▶

/-- What an RF action does when it is carried out (R152); none when the radio is not enabled, or is transmitting or about to send an
acknowledgement. -/
def rfPerform (a : PendAct) (s : State) : Option State :=
  if !s.sgEnabled || s.sg == sgTxSt || s.sub.ackDue then none
  else
    let kind := bitsOf a.desc 2 0
    let s0 := s.sgYield
    match a.slot with
    | .rf i =>
      if kind = 0 then some ((s0.sgActChan a.desc).sgTxRequest (actTx a i))
      else if kind = 1 then
        some (s0.sgActChan a.desc).sgToListen
      else if kind = 2 then some s0.sgToIdle
      else if kind = 3 then some s0.sgToSleep
      else
        let s1 := if bitOf a.desc 3 then s else s.setFld E3.chanSel 9 0 (bitsOf a.desc 17 8)
        some s1.sgRetuneChan
    | _ => none

/-- The actions that met a transmission in progress follow their late policies at that transmission's end (R93, R152). -/
def State.sgUnblock (s : State) : State :=
  s.sub.blocked.foldl (fun (t : State) i => t.lateBlocked (.rf i) rfPerform) (s.onSub (fun x => { x with blocked := [] }))

/-- A fresh arming that waited for the end of its slot's action is judged (R96). -/
def State.sgRearm (s : State) (i : Fin 8) : State :=
  match s.sub.rearm with
  | some (j, pol) => if j = i then (s.onSub (fun x => { x with rearm := none })).armAct (.rf i) pol rfPerform else s
  | none => s

/-- SG_XPA_EN falls at the end of the ramp down and SG_TRSW 2 µs later; a transmission that was cut ramps down first (R145, R146, R148). -/
def State.sgSwitchBack (s : State) (cut : Bool) : State :=
  let low := s.mono + (if cut then s.rampNs else 0)
  s.onSub (fun x => if x.txExt then { x with xpaTo := low, trswTo := low + 2000 } else x)

/-- A transmission ends with an outcome: 1 DONE, 3 SUPPLY, 4 PROTECT, 5 ABORTED (R145 to R148, R157). The radio returns to
`ret`, or retunes first for a channel change. -/
def State.sgTxFinish (s : State) (outcome : Nat) (ret : Nat) : State :=
  match s.sub.tx with
  | none => s
  | some t =>
    let s1 := (s.sgSwitchBack (outcome != 1)).onSub (fun x => { x with tx := none, protect := false })
    let s2 := match t.kind with
      | .now =>
        ((s1.setFld E3.txStat 3 0 outcome).setBit E3.txStat 10 s.sub.protect).raise E3.page (if outcome = 1 then 1 else 2)
      | .act i =>
        match s1.pendAct (.rf i) with
        | none => s1
        | some _ =>
          let u := s1.bit (slotStat (.rf i)) 25
          let s3 := if outcome = 1 then s1.endAct (.rf i) stDone 0 false u false
            else if outcome = 5 then s1.endAct (.rf i) stCancelled 0x0B false u false
            else s1.endAct (.rf i) stMissed (if outcome = 3 then 8 else 4) false u (outcome == 3)
          (s3.raise E3.page (if outcome = 1 then 1 else 2)).sgRearm i
      | .ack => s1
      | .mac => s1
    let s5 := if s2.sub.chanPend then (s2.onSub (fun x => { x with chanPend := false })).setSgLocked false else s2
    (if s2.sub.chanPend && ret = 0 then s5.sgSettleTo .idle else s5.sgReturn ret).sgUnblock.sgTxWaiting

/-- An ABORT that ends a settling or a calibration ends an immediate transmission that waits for it, with outcome ABORTED (R148). -/
def State.sgDropWait (s : State) : State :=
  match s.sub.wait with
  | some (t, _) =>
    let s1 := s.onSub (fun x => { x with wait := none })
    if t.kind == .now then (s1.setFld E3.txStat 3 0 5).raise E3.page 2 else s1
  | none => s

/-- Setting PAGE_CTRL.ENABLE for the first time after a reset of die E runs the start-up calibration; clearing it ends what the radio
does, a transmission as ABORTED, and puts it in SLEEP (R149, R153). -/
def State.sgEnableChange (s : State) (on : Bool) : State :=
  if on then
    if s.sub.started then s else (s.onSub (fun x => { x with started := true })).sgCalStart 0x7F
  else
    let s1 := (s.sgDropRx 4).sgDropWait.sgTxFinish 5 2
    let s2 := s1.onSub (fun x => { x with tx := none, wait := none, cal := none, calDefer := none, goal := .idle, ackDue := false, prepared := none })
    (s2.setBit E3.calStat 16 false).sgToSleep

/-! ## Commands -/

/-- A write of RF_CMD: `ok` says in which states the command is allowed; otherwise, or with the radio disabled, it is
refused as CMD_BUSY (R149, R160, R161). -/
def State.rfCmd (s : State) (r : Requester) (code : Nat) (ok : Nat → Bool) (act : State → State) : State :=
  s.cmdWrite r E3.rfCmd (fun t => if t.sgEnabled && ok t.sg then act t else t.err E3.page 0x0105 (BitVec.ofNat 32 code))

/-- The states in which the radio is free for a new command: not receiving, transmitting, calibrating or measuring. -/
def sgFree (st : Nat) : Bool := st ≤ 3

/-- RF_CMD_SLEEP (R149, R151). -/
def execRfCmdSleep (r : Requester) (s : State) : Host.Outcome State Fault Refusal :=
  .next (s.rfCmd r 1 sgFree State.sgToSleep)

/-- RF_CMD_IDLE (R149). -/
def execRfCmdIdle (r : Requester) (s : State) : Host.Outcome State Fault Refusal := .next (s.rfCmd r 2 sgFree State.sgToIdle)

/-- RF_CMD_LISTEN: the synthesiser settles and detection starts (R149). -/
def execRfCmdListen (r : Requester) (s : State) : Host.Outcome State Fault Refusal := .next (s.rfCmd r 3 sgFree State.sgToListen)

/-- The frame TX_FRAME names. -/
def State.txNowFrame (s : State) : SgTx :=
  { kind := .now, addr := s.fld E3.txFrame 15 0 * 4, len := s.fld E3.txFrame 26 16, mode := s.fld E3.txFrame 29 28, psdu := none }

/-- TX_NOW is accepted in every state but RX and TX; ED is no state it leaves (R147, R149). -/
def State.txNow (s : State) (r : Requester) : State :=
  s.rfCmd r 4 (fun st => sgFree st || st == sgCalSt) (fun t => (t.wr E3.txStat 0).sgTxRequest t.txNowFrame)

/-- TX_NOW (R147). -/
def execTxNow (r : Requester) (s : State) : Host.Outcome State Fault Refusal := .next (s.txNow r)

/-- RF_CMD CAL: the steps of CAL_SET, all for 0; refused in RX and TX (R153, R154). -/
def State.rfCal (s : State) (r : Requester) (set : BitVec 7) : State :=
  s.rfCmd r 5 sgFree (fun t => t.sgCalRequest (if set = 0 then 0x7F else set))

/-- RF_CAL (R154). -/
def execRfCal (r : Requester) (set : BitVec 7) (s : State) : Host.Outcome State Fault Refusal := .next (s.rfCal r set)

/-- RF_RETUNE: step 6 of R153 on request (R156). -/
def execRfRetune (r : Requester) (s : State) : Host.Outcome State Fault Refusal :=
  .next (s.rfCmd r 6 sgFree (fun t => t.sgCalRequest 0x40))

/-- RF_ED: energy detection on the current channel starts, over ED_SYM symbol periods at the rate of MODE_CFG[0] (R155). -/
def execRfEd (r : Requester) (s : State) : Host.Outcome State Fault Refusal :=
  .next (s.rfCmd r 7 (fun st => st == sgSleep || st == sgIdle || st == sgListen)
    (fun t => (((t.setSg sgEdSt).setBit E3.edResult 31 false).oscUser 0 true).onSub
      (fun x => { x with edAt := t.mono, edFor := sgSymbolsNs (t.sgMode 0) (t.fld E3.edCfg 10 0) })))

/-- RF_CMD ABORT by state (R148); `completing` says that the final ramp down or the last bit has come, and then completion
wins, as it has where the acknowledgement of a received frame is due. In CAL the run ends with its current step, at SG_CAL_DONE. -/
def State.rfAbort (s : State) (r : Requester) (completing : Bool) : State :=
  s.rfCmd r 8 (fun st => st != sgEdSt) (fun t =>
    if t.sg == sgTxSt then
      if completing then t.setBit E3.txStat 8 true
      else t.sgTxFinish 5 0
    else if t.sg == sgRxSt then if completing || t.sub.ackDue then t else (t.sgDropRx 4).sgToIdle.sgTxWaiting
    else if t.sg == sgCalSt then t.sgDropWait.sgCalCut
    else if t.sg == sgListen then t.sgToIdle
    else if t.sg == sgSettle then (t.sgDropWait.onSub (fun x => { x with goal := .idle })).sgToIdle
    else t)

/-- RF_ABORT (R148). -/
def execRfAbort (r : Requester) (completing : Bool) (s : State) : Host.Outcome State Fault Refusal :=
  .next (s.rfAbort r completing)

◀

What you have to do -> The answer is each line from the entries above in which the word "match" occurs.

Task solution ->
    match a.slot with
  match s.sub.rearm with
  match s.sub.tx with
    let s2 := match t.kind with
        match s1.pendAct (.rf i) with
  match s.sub.wait with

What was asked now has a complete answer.